I have, rarely, seen organizations do reorgs focused on the information flow. But even then, they rarely change any of the communication piping in the process. So they end up just moving the bottlenecks around (and amplifying them due to the org chart disruption) instead of fixing the bottlenecks that ultimately cause the problems.

I suspect the reason system structure mirrors communication structure is because of the friction points in the communication. If communication was frictionless across org boundaries, those boundaries shouldn't affect the system structure. We'll never see that ideal state - we humans are natural friction generators. But I've seen that when a focus is made to reduce the friction, the system structure can change pretty quickly even without a reorg.

(Well... at least until the person who drove that friction reduction leaves the org; when that happens, things often revert, and the system breaks down along political fault lines again).

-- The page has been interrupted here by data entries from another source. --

/-- R131, R102, R21: a new TSS for which no row of Table 9-5 holds is loaded: the LDT register and the segment registers
take their descriptors, null DS, ES, FS and GS selectors are loaded as such. -/
def Obligations.ValidTssLoads : Prop :=
  ∀ (o : Origin) (s : State) (img : TssImage),
    s.segs.cs.sel = img.cs → TssValid s img →
    loadContext o s img = .ok { s with
      ldtr := segOfDesc img.ldt (descAt s img.ldt)
      segs :=
        { es := taskSeg { s with ldtr := segOfDesc img.ldt (descAt s img.ldt) } img.es
          cs := taskSeg { s with ldtr := segOfDesc img.ldt (descAt s img.ldt) } img.cs
          ss := taskSeg { s with ldtr := segOfDesc img.ldt (descAt s img.ldt) } img.ss
          ds := taskSeg { s with ldtr := segOfDesc img.ldt (descAt s img.ldt) } img.ds
          fs := taskSeg { s with ldtr := segOfDesc img.ldt (descAt s img.ldt) } img.fs
          gs := taskSeg { s with ldtr := segOfDesc img.ldt (descAt s img.ldt) } img.gs } }

/-- R98, R101, R102, D28: a far JMP or CALL, immediate or through memory, whose selector names a TSS switches to it, one
whose selector names a task gate switches to the TSS of the gate, with cause JMP or CALL; through a call gate both are
refused. The model's choices: the old task keeps the next instruction's address (log entry 16); the present bit and the DPL
of the task gate are not tested (log entry 39), nor is the DPL of the TSS (log entry 16). -/
def Obligations.FarTransfersToTasks : Prop :=
  ∀ (s : State) (pre : List Pfx) (ptr : FarPtr) (z : WSize) (m : EA) (sel tss : Half) (off : Word),
    mode s = .protMode → selReadable s sel →
    ((((descKind (descAt s sel) = .tss386 ∨ descKind (descAt s sel) = .tss286) ∧ tss = sel) ∨
        (descKind (descAt s sel) = .taskGate ∧ tss = gateSel (descAt s sel))) →
      (FarPtr.sel ptr = sel → s.eip.toNat + Instr.len (.jmpFar pre ptr) ≤ 0xFFFFFFFF →
        exec (.jmpFar pre ptr) s = complete (taskSwitch (Origin.ofInstr s) s tss .jmp s.segs.cs.sel
          (s.eip + BitVec.ofNat 32 (Instr.len (.jmpFar pre ptr))))) ∧
      (FarPtr.sel ptr = sel → s.eip.toNat + Instr.len (.callFar pre ptr) ≤ 0xFFFFFFFF →
        exec (.callFar pre ptr) s = complete (taskSwitch (Origin.ofInstr s) s tss .call s.segs.cs.sel
          (s.eip + BitVec.ofNat 32 (Instr.len (.callFar pre ptr))))) ∧
      (readFar s pre z m = .ok (sel, off) → s.eip.toNat + Instr.len (.jmpFarM pre z m) ≤ 0xFFFFFFFF →
        exec (.jmpFarM pre z m) s = complete (taskSwitch (Origin.ofInstr s) s tss .jmp s.segs.cs.sel
          (s.eip + BitVec.ofNat 32 (Instr.len (.jmpFarM pre z m))))) ∧
      (readFar s pre z m = .ok (sel, off) → s.eip.toNat + Instr.len (.callFarM pre z m) ≤ 0xFFFFFFFF →
        exec (.callFarM pre z m) s = complete (taskSwitch (Origin.ofInstr s) s tss .call s.segs.cs.sel
          (s.eip + BitVec.ofNat 32 (Instr.len (.callFarM pre z m)))))) ∧
    (descKind (descAt s sel) = .callGate →
      (FarPtr.sel ptr = sel → exec (.jmpFar pre ptr) s = .refused .callGate) ∧
      (FarPtr.sel ptr = sel → s.eip.toNat + Instr.len (.callFar pre ptr) ≤ 0xFFFFFFFF →
        exec (.callFar pre ptr) s = .refused .callGate) ∧
      (readFar s pre z m = .ok (sel, off) → exec (.jmpFarM pre z m) s = .refused .callGate) ∧
      (readFar s pre z m = .ok (sel, off) → s.eip.toNat + Instr.len (.callFarM pre z m) ≤ 0xFFFFFFFF →
        exec (.callFarM pre z m) s = .refused .callGate))

/-! ### DIV and IDIV -/

/-- R75, R77: DIV of every operand size, where the quotient fits: quotient and remainder of the unsigned dividend in their
registers, the other bits of the 32-bit registers kept, the six status flags free (whatever they come to is `f`), EIP
advanced, everything else unchanged. -/
def Obligations.DivCompletes : Prop :=
  ∀ (s : State) (pre : List Pfx) (d : Word) (q r : Nat), r < d.toNat →
    (∀ src : Opnd Reg8, readOpnd8 s pre src = .ok d → (s.reg16 .eax).toNat = q * d.toNat + r → q < 2 ^ 8 →
      s.eip.toNat + Instr.len (.divRm8 pre src) ≤ 0xFFFFFFFF →
      ∃ f, exec (.divRm8 pre src) s = .next { s with
        gpr := s.gpr.set .eax ((s.reg .eax).extractLsb' 16 16 ++ (BitVec.ofNat 8 r ++ BitVec.ofNat 8 q))
        eflags := withStatus s.eflags f
        eip := s.eip + BitVec.ofNat 32 (Instr.len (.divRm8 pre src))
        draws := s.draws + 1 }) ∧
    (∀ src : Opnd Reg, readOpndZ s pre .o16 src = .ok d →
      (s.reg16 .edx ++ s.reg16 .eax).toNat = q * d.toNat + r → q < 2 ^ 16 →
      s.eip.toNat + Instr.len (.divRm pre .o16 src) ≤ 0xFFFFFFFF →
      ∃ f, exec (.divRm pre .o16 src) s = .next { s with
        gpr := (s.gpr.set .eax ((s.reg .eax).extractLsb' 16 16 ++ BitVec.ofNat 16 q)).set .edx
          ((s.reg .edx).extractLsb' 16 16 ++ BitVec.ofNat 16 r)
        eflags := withStatus s.eflags f
        eip := s.eip + BitVec.ofNat 32 (Instr.len (.divRm pre .o16 src))
        draws := s.draws + 1 }) ∧
    (∀ src : Opnd Reg, readOpndZ s pre .o32 src = .ok d →
      (s.reg .edx ++ s.reg .eax).toNat = q * d.toNat + r → q < 2 ^ 32 →
      s.eip.toNat + Instr.len (.divRm pre .o32 src) ≤ 0xFFFFFFFF →
      ∃ f, exec (.divRm pre .o32 src) s = .next { s with
        gpr := (s.gpr.set .eax (BitVec.ofNat 32 q)).set .edx (BitVec.ofNat 32 r)
        eflags := withStatus s.eflags f
        eip := s.eip + BitVec.ofNat 32 (Instr.len (.divRm pre .o32 src))
        draws := s.draws + 1 })

/-- R76, R77: IDIV of every operand size, where the quotient, the most negative one included, fits: as DIV, with every value
read as two's complement, the quotient truncated toward zero and the remainder with the dividend's sign. -/
def Obligations.IdivCompletes : Prop :=
  ∀ (s : State) (pre : List Pfx) (d : Word) (q r : Int),
    (∀ src : Opnd Reg8, readOpnd8 s pre src = .ok d →
      truncatedDivision (s.reg16 .eax).toInt (d.setWidth 8).toInt q r → -2 ^ 7 ≤ q → q ≤ 2 ^ 7 - 1 →
      s.eip.toNat + Instr.len (.idivRm8 pre src) ≤ 0xFFFFFFFF →
      ∃ f, exec (.idivRm8 pre src) s = .next { s with
        gpr := s.gpr.set .eax ((s.reg .eax).extractLsb' 16 16 ++ (BitVec.ofInt 8 r ++ BitVec.ofInt 8 q))
        eflags := withStatus s.eflags f
        eip := s.eip + BitVec.ofNat 32 (Instr.len (.idivRm8 pre src))
        draws := s.draws + 1 }) ∧
    (∀ src : Opnd Reg, readOpndZ s pre .o16 src = .ok d →
      truncatedDivision (s.reg16 .edx ++ s.reg16 .eax).toInt (d.setWidth 16).toInt q r → -2 ^ 15 ≤ q → q ≤ 2 ^ 15 - 1 →
      s.eip.toNat + Instr.len (.idivRm pre .o16 src) ≤ 0xFFFFFFFF →
      ∃ f, exec (.idivRm pre .o16 src) s = .next { s with
        gpr := (s.gpr.set .eax ((s.reg .eax).extractLsb' 16 16 ++ BitVec.ofInt 16 q)).set .edx
          ((s.reg .edx).extractLsb' 16 16 ++ BitVec.ofInt 16 r)
        eflags := withStatus s.eflags f
        eip := s.eip + BitVec.ofNat 32 (Instr.len (.idivRm pre .o16 src))
        draws := s.draws + 1 }) ∧
    (∀ src : Opnd Reg, readOpndZ s pre .o32 src = .ok d →
      truncatedDivision (s.reg .edx ++ s.reg .eax).toInt d.toInt q r → -2 ^ 31 ≤ q → q ≤ 2 ^ 31 - 1 →
      s.eip.toNat + Instr.len (.idivRm pre .o32 src) ≤ 0xFFFFFFFF →
      ∃ f, exec (.idivRm pre .o32 src) s = .next { s with
        gpr := (s.gpr.set .eax (BitVec.ofInt 32 q)).set .edx (BitVec.ofInt 32 r)
        eflags := withStatus s.eflags f
        eip := s.eip + BitVec.ofNat 32 (Instr.len (.idivRm pre .o32 src))
        draws := s.draws + 1 })

/-- R75, R76, R77, R115, R111: a zero divisor, or a quotient that does not fit, raises interrupt 0: a fault without error
code at the instruction, nothing changed. -/
def Obligations.DivideErrors : Prop :=
  ∀ (s : State) (pre : List Pfx) (d : Word),
    (∀ src : Opnd Reg8, readOpnd8 s pre src = .ok d →
      (d = 0 ∨ (∃ q r, (s.reg16 .eax).toNat = q * d.toNat + r ∧ r < d.toNat ∧ 2 ^ 8 ≤ q) →
        exec (.divRm8 pre src) s = deliver (faultOf 0 s) s) ∧
      (d = 0 ∨ (∃ q r, truncatedDivision (s.reg16 .eax).toInt (d.setWidth 8).toInt q r ∧ (q < -2 ^ 7 ∨ 2 ^ 7 - 1 < q)) →
        exec (.idivRm8 pre src) s = deliver (faultOf 0 s) s)) ∧
    (∀ src : Opnd Reg, readOpndZ s pre .o16 src = .ok d →
      (d = 0 ∨ (∃ q r, (s.reg16 .edx ++ s.reg16 .eax).toNat = q * d.toNat + r ∧ r < d.toNat ∧ 2 ^ 16 ≤ q) →
        exec (.divRm pre .o16 src) s = deliver (faultOf 0 s) s) ∧
      (d = 0 ∨ (∃ q r, truncatedDivision (s.reg16 .edx ++ s.reg16 .eax).toInt (d.setWidth 16).toInt q r ∧
          (q < -2 ^ 15 ∨ 2 ^ 15 - 1 < q)) →
        exec (.idivRm pre .o16 src) s = deliver (faultOf 0 s) s)) ∧
    (∀ src : Opnd Reg, readOpndZ s pre .o32 src = .ok d →
      (d = 0 ∨ (∃ q r, (s.reg .edx ++ s.reg .eax).toNat = q * d.toNat + r ∧ r < d.toNat ∧ 2 ^ 32 ≤ q) →
        exec (.divRm pre .o32 src) s = deliver (faultOf 0 s) s) ∧
      (d = 0 ∨ (∃ q r, truncatedDivision (s.reg .edx ++ s.reg .eax).toInt d.toInt q r ∧
          (q < -2 ^ 31 ∨ 2 ^ 31 - 1 < q)) →
        exec (.idivRm pre .o32 src) s = deliver (faultOf 0 s) s))

/-! ### INT 3, INTO, BOUND -/

/-- R80, R112, R117, R119: INT 3 completes, RF clear after it (log entry 22), by taking the breakpoint trap,
unconditionally: no error code, the saved CS:EIP the byte after it; in real-address mode with the accesses admitted its
handler is entered (R138, R139; log entry 3; CS takes the base sixteen times its selector, log entry 8). -/
def Obligations.Int3TakesBreakpoint : Prop :=
  ∀ (s : State) (pre : List Pfx), s.eip.toNat + Instr.len (.int3 pre) ≤ 0xFFFFFFFF →
    ∃ u e, u = { s with eip := s.eip + BitVec.ofNat 32 (pre.length + 1), eflags := setBit s.eflags 16 false } ∧
      e = { vector := 3, cls := .trap, savedCS := s.segs.cs.sel, savedEIP := u.eip, err := none, faultAddr := none
            newTask := false } ∧
      exec (.int3 pre) s = deliver e u ∧
      (MemoryCanonical s → RealReady s 3 → ∃ t, exec (.int3 pre) s = .next t ∧ RealEntered e u t)

/-- R82, R112, R117, R120: INTO with OF clear only advances EIP; with OF set it completes, RF clear after it (log entry 22),
and takes the overflow trap, no error code, the saved CS:EIP those of the next instruction, OF left as it is. -/
def Obligations.IntoTestsOverflow : Prop :=
  ∀ (s : State) (pre : List Pfx), s.eip.toNat + Instr.len (.into pre) ≤ 0xFFFFFFFF →
    (s.flagOF = false →
      exec (.into pre) s = .next { s with eip := s.eip + BitVec.ofNat 32 (pre.length + 1) }) ∧
    (s.flagOF = true →
      exec (.into pre) s = deliver
        { vector := 4, cls := .trap, savedCS := s.segs.cs.sel
          savedEIP := s.eip + BitVec.ofNat 32 (pre.length + 1), err := none, faultAddr := none, newTask := false }
        { s with eip := s.eip + BitVec.ofNat 32 (pre.length + 1), eflags := setBit s.eflags 16 false })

Idle speculation: I almost think it would make sense to have a C-level role whose only (or at least main) job is to reduce communication friction. Because the people usually tasked with it have so many other responsibilities that friction reduction usually takes a back seat until something seriously and obviously breaks.

In any case, I agree with everything you're saying. I just think that a reorg isn't enough. It seems like it usually takes an no-holds barred interim CEO - someone willing break the whole communications infrastructure down and rebuild it - to reduce enough friction for a reorg to make a real difference.

And yes, that means incumbents are almost always ripe for disruption by a competitor who doesn't have to navigate territorial conflict to organize around a new paradigm.